Therefore, in the following, we propose to utilize CNN as one image
restoration method in one video coding system to improve the
subjective quality or coding efficiency. It is desirable to utilize
NN as an image restoration method in a video coding system to
improve the subjective quality or coding efficiency for emerging
new video coding standards such as High Efficiency Video Coding
(HEVC).
[0012] Among different image restoration or processing methods,
Neural Network (NN) based method, such as DNN (deep fully-connected
feed-forward neural network), CNN (convolution neural network), RNN
(recurrent neural network), or other NN variations are promising
methods. It has been applied for image de-noising, image
super-resolution and it has been shown that neural network (NN) can
help to achieve better performance compared to traditional image
processing methods. While NN-based processing can improve the
subjective quality or coding efficiency, the NN-based processing
may require more line buffers. In particular, when the NN
processing is applied to reconstructed video data or
filtered-reconstructed video data (i.e., after DF, SAO or ALF),
some reconstructed video data or filtered-reconstructed video data
may have to be buffered since these data may not be available. The
buffer (e.g., line buffer) will increase system cost. Therefore, in
the following, various methods to reduce the line buffer
requirements are disclosed. The methods disclosed can be applied
video systems such as H.264, AVC and HEVC. Nevertheless, the
methods disclosed can also be applied to any other video coding
system (e.g. the emerging VVC (Versatile Video Coding) standard)

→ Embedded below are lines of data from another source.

-- ==== Sys2Proof/Safety.lean ====
section
/-! DEFINITION. What a safe run is, in the terms the statements use: the machine's invariant, runs without a reset, what
the trace counts, and what a state shows of layer L1. -/

namespace Sys2Proof.Machine

/-- The outcome is a next state. -/
def Completes (o : Host.Outcome State Fault Refusal) : Prop := ∃ s, o = .next s

/-- The invariant of the machine under the parameters `k`. -/
structure Inv (k : Config) (s : State) : Prop where
  /-- The four arrays keep their canonical form and their depth (R50). -/
  reqData_wf : Memory.wf maxData s.reqData = true
  rspData_wf : Memory.wf maxData s.rspData = true
  txbuf_wf : Memory.wf txDepth s.txbuf = true
  rxbuf_wf : Memory.wf rxDepth s.rxbuf = true
  /-- The receive path is armed exactly in SEND and WAIT (R28, R153, R163). -/
  armed_iff : s.rxArmed = true ↔ (s.tstate = .send ∨ s.tstate = .wait)
  /-- A transaction runs only for an admitted request (R151), under `OPSEL = EXECUTE` with `DONE = 0` (R41). -/
  busy_len : s.tstate ≠ .idle → s.reqLen.toNat ≤ maxData
  busy_op : s.tstate ≠ .idle → s.opsel = .execute
  busy_not_done : s.tstate ≠ .idle → s.done = false
  /-- While armed, nothing stands in `RXBUF` at or above the deposit position (R33, R61). -/
  deposits_below : s.rxArmed = true → Memory.wfFrom 0 (min s.rxWr rxDepth) s.rxbuf = true
  /-- In WAIT, `TXBUF` holds the request's frame (R64, R67), and the window opened in the past (R32). -/
  wait_frame : s.tstate = .wait → s.txFrame = encodeFrame k s.reqCmd s.requestData
  wait_open : s.tstate = .wait → s.t0 ≤ s.now
  /-- A query waits only while its transaction runs (R190). -/
  query_busy : s.query ≠ none → s.tstate ≠ .idle
  /-- `TX_COUNT` is 0 until the first ENCODE, then 7 to 258 (R29). -/
  count_range : s.txCount = 0 ∨ (frameOverhead ≤ s.txCount.toNat ∧ s.txCount.toNat ≤ txDepth)
  /-- The reserved codes are never in `ERR` (R117, R235). -/
  err_not_reserved : s.err ≠ .invalidVersion ∧ s.err ≠ .unknownCommand
  /-- After a failed EXECUTE or DECODE the outputs are zero (R22, R122, R240). -/
  failure_clean : s.done = true → (s.opsel = .execute ∨ s.opsel = .decode) → s.err ≠ .noError →
    s.err ≠ .slaveReportedError → s.rspCmd = 0 ∧ s.rspLen = 0 ∧ s.rspData = []

/-- The next move is not the reset input. -/
def State.resetNotNext (s : State) : Prop := s.inputs.head? ≠ some .reset

/-- Runs of steps in which the reset input is never asserted (R261 sets such a step outside). -/
inductive Run : State → State → Prop
  | refl (s : State) : Run s s
  | step {s t u : State} : Run s t → t.resetNotNext → step t = .next u → Run s u

/-- From an idle state `s`, one transaction up to the state `t` and no further: the step that leaves IDLE, then steps of a busy
block, the reset input never asserted (R150, R261). It has run to its end when `t` is idle. -/
inductive Transaction : State → State → Prop
  | start {s t : State} : s.tstate = .idle → s.resetNotNext → step s = .next t → t.tstate ≠ .idle → Transaction s t
  | on {s t u : State} : Transaction s t → t.tstate ≠ .idle → t.resetNotNext → step t = .next u → Transaction s u

/-- `ARM(ok)` events of a trace (R171). -/
def armedCount (trace : List TransportEvent) : Nat := trace.countP (· = .arm true)

/-- `ABORT` events of a trace (R171). -/
def abortCount (trace : List TransportEvent) : Nat := trace.countP (· = .abort)

/-- `TX` events of a trace (R172). -/
def transmitCount (trace : List TransportEvent) : Nat :=
  trace.countP (fun e => match e with | .tx _ _ _ => true | .arm _ => false | .abort => false)

/-- A state with the client layer's fields set aside: what layer L1, its environment and the schedule hold (R4). -/
def State.forgetClient (s : State) : State :=
  { s with
    dataFormat := ⟨0, 0, 0, 0⟩
    dataFormatFetched := false
    sensorData := none
    query := none
    result := none
    clientDraws := 0 }

/-- An outcome with the client layer's fields set aside. -/
def forgetClientOutcome : Host.Outcome State Fault Refusal → Host.Outcome State Fault Refusal
  | .next s => .next s.forgetClient
  | .fault r => .fault r
  | .refused r => .refused r

end Sys2Proof.Machine
end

incorporating an NN-based processing.
BRIEF SUMMARY OF THE INVENTION
[0013] A method and apparatus of video processing for a video
coding system using Neural Network (NN) are disclosed. According to
this method, reconstructed or filtered-reconstructed video data
associated with a filter region in a current picture are received
for Neural Network (NN) processing, where the current picture is
divided into multiple blocks and the multiple blocks are encoded or
decoded on a block basis. For a current block being encoded or
decoded, a shifted region is determined for the filter region to
avoid unavailable reconstructed or filtered-reconstructed video
data for the NN processing of the filter region, where boundaries
of the shifted region comprises region boundaries derived by
shifting target boundaries upward, leftward, or both upward and
leftward, and wherein the target boundaries correspond to one or
more top boundaries and one or more left boundaries of target
processing region including the current block and one or more
remaining un-processed blocks. The NN processing may correspond to
DNN (deep fully-connected feed-forward neural network), CNN
(convolution neural network), or RNN (recurrent neural
network).
[0014] In one embodiment, the filter region corresponds to one
picture, one slice, one coding tree unit (CTU) row, one CTU, one
coding unit (CU), one prediction unit (PU), one transform unit
(TU), one block, or one N.times.N block, where N corresponds to
4096, 2048, 1024, 512, 256, 128, 64, 32, 16, or 8. The current
block may correspond to a coding tree unit (CTU).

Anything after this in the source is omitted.